/-- `floor(log2)` of the real. -/
theorem Stands.exponent {a : Mag} {m : ℝ} (h : Stands a m) :
    (2 : ℝ) ^ exponentOf a ≤ m ∧ m < (2 : ℝ) ^ (exponentOf a + 1) := by
  obtain ⟨h0, h1, h2⟩ := h
  have hlo : 2 ^ Nat.log2 a.sig ≤ a.sig := Nat.log2_self_le h0
  have hhi : a.sig < 2 ^ (Nat.log2 a.sig + 1) := Nat.lt_log2_self
  have hp := two_zpow_pos a.exp
  have elo : (2 : ℝ) ^ exponentOf a = 2 ^ Nat.log2 a.sig * 2 ^ a.exp := by
    rw [exponentOf, zpow_add₀ (by norm_num), zpow_natCast, mul_comm]
  have ehi : (2 : ℝ) ^ (exponentOf a + 1) = 2 ^ (Nat.log2 a.sig + 1) * 2 ^ a.exp := by
    rw [zpow_add₀ (by norm_num), elo]; ring
  have hlo' : (2 : ℝ) ^ Nat.log2 a.sig ≤ a.sig := by exact_mod_cast hlo
  have hhi' : (a.sig : ℝ) + 1 ≤ 2 ^ (Nat.log2 a.sig + 1) := by exact_mod_cast hhi
  rw [elo, ehi]
  cases hst : a.sticky
  · rw [h1 hst]
    exact ⟨mul_le_mul_of_nonneg_right hlo' hp.le, by apply mul_lt_mul_of_pos_right _ hp; linarith⟩
  · obtain ⟨h3, h4⟩ := h2 hst
    exact ⟨(mul_le_mul_of_nonneg_right hlo' hp.le).trans h3.le,
      h4.trans_le (mul_le_mul_of_nonneg_right hhi' hp.le)⟩

theorem fracOf_says {rem k : Nat} {sticky : Bool} {d : ℝ} (hr : rem < 2 ^ k) (hd0 : sticky = false → d = 0)
    (hd1 : sticky = true → 0 < d ∧ d < 1) (hk : sticky = true → k ≠ 0) :
    (fracOf rem k sticky).Says ((rem + d) / 2 ^ k) := by
  have hp : (0 : ℝ) < 2 ^ k := by positivity
  unfold fracOf
  by_cases h0 : k = 0
  · subst h0
    have : sticky = false := by cases sticky <;> simp_all
    subst this
    have : rem = 0 := by simpa using hr
    simp [Frac.Says, this, hd0 rfl]
  · rw [if_neg h0]
    have hk2 : (2 : ℕ) ^ k = 2 * 2 ^ (k - 1) := by
      rw [← pow_succ', Nat.sub_add_cancel (Nat.pos_of_ne_zero h0)]
    have hkr : (2 : ℝ) ^ k = 2 * 2 ^ (k - 1) := by exact_mod_cast hk2
    have hd : 0 ≤ d ∧ d < 1 := by
      cases sticky
      · rw [hd0 rfl]; norm_num
      · exact ⟨(hd1 rfl).1.le, (hd1 rfl).2⟩
    by_cases h1 : rem < 2 ^ (k - 1)
    · rw [if_pos h1]
      have h1' : (rem : ℝ) + 1 ≤ 2 ^ (k - 1) := by exact_mod_cast h1
      by_cases h2 : (decide (rem = 0) && !sticky) = true
      · rw [if_pos h2]
        simp at h2
        simp [Frac.Says, h2.1, hd0 h2.2]
      · rw [if_neg h2]
        refine ⟨div_pos ?_ hp, ?_⟩
        · rcases Nat.eq_zero_or_pos rem with hz | hz
          · have : sticky = true := by simpa [hz] using h2
            have := (hd1 this).1
            rw [hz]; simpa using this
          · have : (1 : ℝ) ≤ rem := by exact_mod_cast hz
            linarith [hd.1]
        · rw [div_lt_iff₀ hp, hkr]; linarith [hd.2]
    · rw [if_neg h1]
      have h1' : (2 : ℝ) ^ (k - 1) ≤ rem := by exact_mod_cast not_lt.1 h1
      by_cases h2 : (decide (rem = 2 ^ (k - 1)) && !sticky) = true
      · rw [if_pos h2]
        simp at h2
        have : (rem : ℝ) = 2 ^ (k - 1) := by exact_mod_cast h2.1
        simp only [Frac.Says, hd0 h2.2, this, hkr]
        field_simp; ring
      · rw [if_neg h2]
        have hr' : (rem : ℝ) + 1 ≤ 2 ^ k := by exact_mod_cast hr
        refine ⟨?_, ?_⟩
        · rw [lt_div_iff₀ hp, hkr]
          rcases Nat.lt_or_ge (2 ^ (k - 1)) rem with hz | hz
          · have : (2 : ℝ) ^ (k - 1) + 1 ≤ rem := by exact_mod_cast hz
            linarith [hd.1]
          · have he : rem = 2 ^ (k - 1) := le_antisymm hz (not_lt.1 h1)
            have : sticky = true := by simpa [he] using h2
            have := (hd1 this).1
            linarith
        · rw [div_lt_one hp]; linarith [hd.2]

/-- The floor and the fraction of `m / 2^q`. -/
theorem quantize_says {a : Mag} {m : ℝ} (h : Stands a m) {q : ℤ} (hq : a.sticky = true → a.exp < q) :
    ∃ r : ℝ, m / 2 ^ q = (quantize a q).1 + r ∧ 0 ≤ r ∧ r < 1 ∧ (quantize a q).2.Says r := by
  obtain ⟨-, h1, h2⟩ := h
  have hpq := two_zpow_pos q
  unfold quantize
  by_cases hle : q ≤ a.exp
  · rw [if_pos hle]
    have hst : a.sticky = false := by
      cases hs : a.sticky
      · rfl
      · have := hq hs; omega
    refine ⟨0, ?_, le_rfl, one_pos, ?_⟩
    · rw [h1 hst]
      obtain ⟨k, hk⟩ := Int.eq_ofNat_of_zero_le (sub_nonneg.2 hle)
      have hk' : a.exp = k + q := by have : a.exp - q = k := hk; omega
      rw [hk]; simp only [Int.toNat_natCast, Nat.cast_mul, Nat.cast_pow, Nat.cast_ofNat, add_zero]
      rw [hk', zpow_add₀ (by norm_num), zpow_natCast]; field_simp
    · simp [hst, fracOf, Frac.Says]
  · rw [if_neg hle]
    obtain ⟨k, hk⟩ := Int.eq_ofNat_of_zero_le (show 0 ≤ q - a.exp by omega)
    have hk' : q = k + a.exp := by have : q - a.exp = k := hk; omega
    have hk0 : k ≠ 0 := by rintro rfl; simp at hk'; omega
    have hp := two_zpow_pos a.exp
    have h2k : (0 : ℝ) < 2 ^ k := by positivity
    simp only [hk, Int.toNat_natCast]
    obtain ⟨d, hd, hd0, hd1⟩ : ∃ d : ℝ, m = (a.sig + d) * 2 ^ a.exp ∧ (a.sticky = false → d = 0) ∧
        (a.sticky = true → 0 < d ∧ d < 1) := by
      refine ⟨m / 2 ^ a.exp - a.sig, by field_simp; ring, fun hs => ?_, fun hs => ?_⟩
      · rw [h1 hs]; field_simp; ring
      · obtain ⟨h3, h4⟩ := h2 hs
        constructor
        · rw [sub_pos, lt_div_iff₀ hp]; exact h3
        · rw [sub_lt_iff_lt_add, div_lt_iff₀ hp, add_comm]; exact h4
    have hsig : (a.sig : ℝ) = 2 ^ k * (a.sig / 2 ^ k : ℕ) + (a.sig % 2 ^ k : ℕ) := by
      exact_mod_cast (Nat.div_add_mod a.sig (2 ^ k)).symm
    have hrem : a.sig % 2 ^ k < 2 ^ k := Nat.mod_lt _ (Nat.two_pow_pos k)
    have hsays := fracOf_says (rem := a.sig % 2 ^ k) (k := k) (sticky := a.sticky) (d := d) hrem hd0 hd1 fun _ => hk0
    have hdd : 0 ≤ d ∧ d < 1 := by
      cases hs : a.sticky
      · rw [hd0 hs]; norm_num
      · exact ⟨(hd1 hs).1.le, (hd1 hs).2⟩
    have hrem' : ((a.sig % 2 ^ k : ℕ) : ℝ) + 1 ≤ 2 ^ k := by exact_mod_cast hrem
    refine ⟨((a.sig % 2 ^ k : ℕ) + d) / 2 ^ k, ?_, ?_, ?_, hsays⟩
    · rw [hd, hk', zpow_add₀ (by norm_num), zpow_natCast, hsig]; field_simp
      ring
    · exact div_nonneg (by linarith [hdd.1, (Nat.cast_nonneg (a.sig % 2 ^ k) : (0:ℝ) ≤ _)]) h2k.le
    · rw [div_lt_one h2k]; linarith [hdd.2]

/-- `roundInt` is `RoundInt` (R458). -/
theorem roundInt_is {a : Mag} {m : ℝ} (h : Stands a m) {q : ℤ} (hq : a.sticky = true → a.exp < q) (mode : Mode)
    (neg : Bool) : IsRoundInt mode neg (m / 2 ^ q) (roundInt mode neg a q) := by
  obtain ⟨r, hr, h0, h1, hs⟩ := quantize_says h hq
  refine ⟨(quantize a q).1, r, hr, h0, h1, ?_⟩
  unfold roundInt
  generalize quantize a q = p at *
  obtain ⟨n0, fr⟩ := p
  have key : roundsUp mode neg n0 fr = true ↔ (r ≠ 0 ∧ RoundsUp mode neg n0 r) := by
    cases fr <;> simp only [Frac.Says] at hs
    · simp [roundsUp, hs]
    · have hne : r ≠ 0 := hs.1.ne'
      have h2 : ¬(1 / 2 < r) := by linarith [hs.2]
      have h3 : ¬(1 / 2 = r) := by intro h; linarith [hs.2]
      have h4 : ¬(1 / 2 ≤ r) := by linarith [hs.2]
      cases mode <;> simp [roundsUp, RoundsUp, hne] <;> grind
    · have hne : r ≠ 0 := by rw [hs]; norm_num
      cases mode <;> simp [roundsUp, RoundsUp, hs]
    · have hne : r ≠ 0 := by intro h; rw [h] at hs; norm_num at hs
      have h4 : 1 / 2 ≤ r := hs.1.le
      cases mode <;> simp [roundsUp, RoundsUp, hne] <;> grind
  constructor
  · intro hu; simp [key.2 hu]
  · intro hu; simp [Bool.eq_false_iff.2 fun h => hu (key.1 h)]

> PROBLEM
Restate word for word the entries above, starting at the line with "simp [Frac.Says, h2.1, hd0 h2.2]" and ending at the line with "rw [if_neg h1]", inclusive, and no others.

> WRITTEN SOLUTION
        simp [Frac.Says, h2.1, hd0 h2.2]
      · rw [if_neg h2]
        refine ⟨div_pos ?_ hp, ?_⟩
        · rcases Nat.eq_zero_or_pos rem with hz | hz
          · have : sticky = true := by simpa [hz] using h2
            have := (hd1 this).1
            rw [hz]; simpa using this
          · have : (1 : ℝ) ≤ rem := by exact_mod_cast hz
            linarith [hd.1]
        · rw [div_lt_iff₀ hp, hkr]; linarith [hd.2]
    · rw [if_neg h1]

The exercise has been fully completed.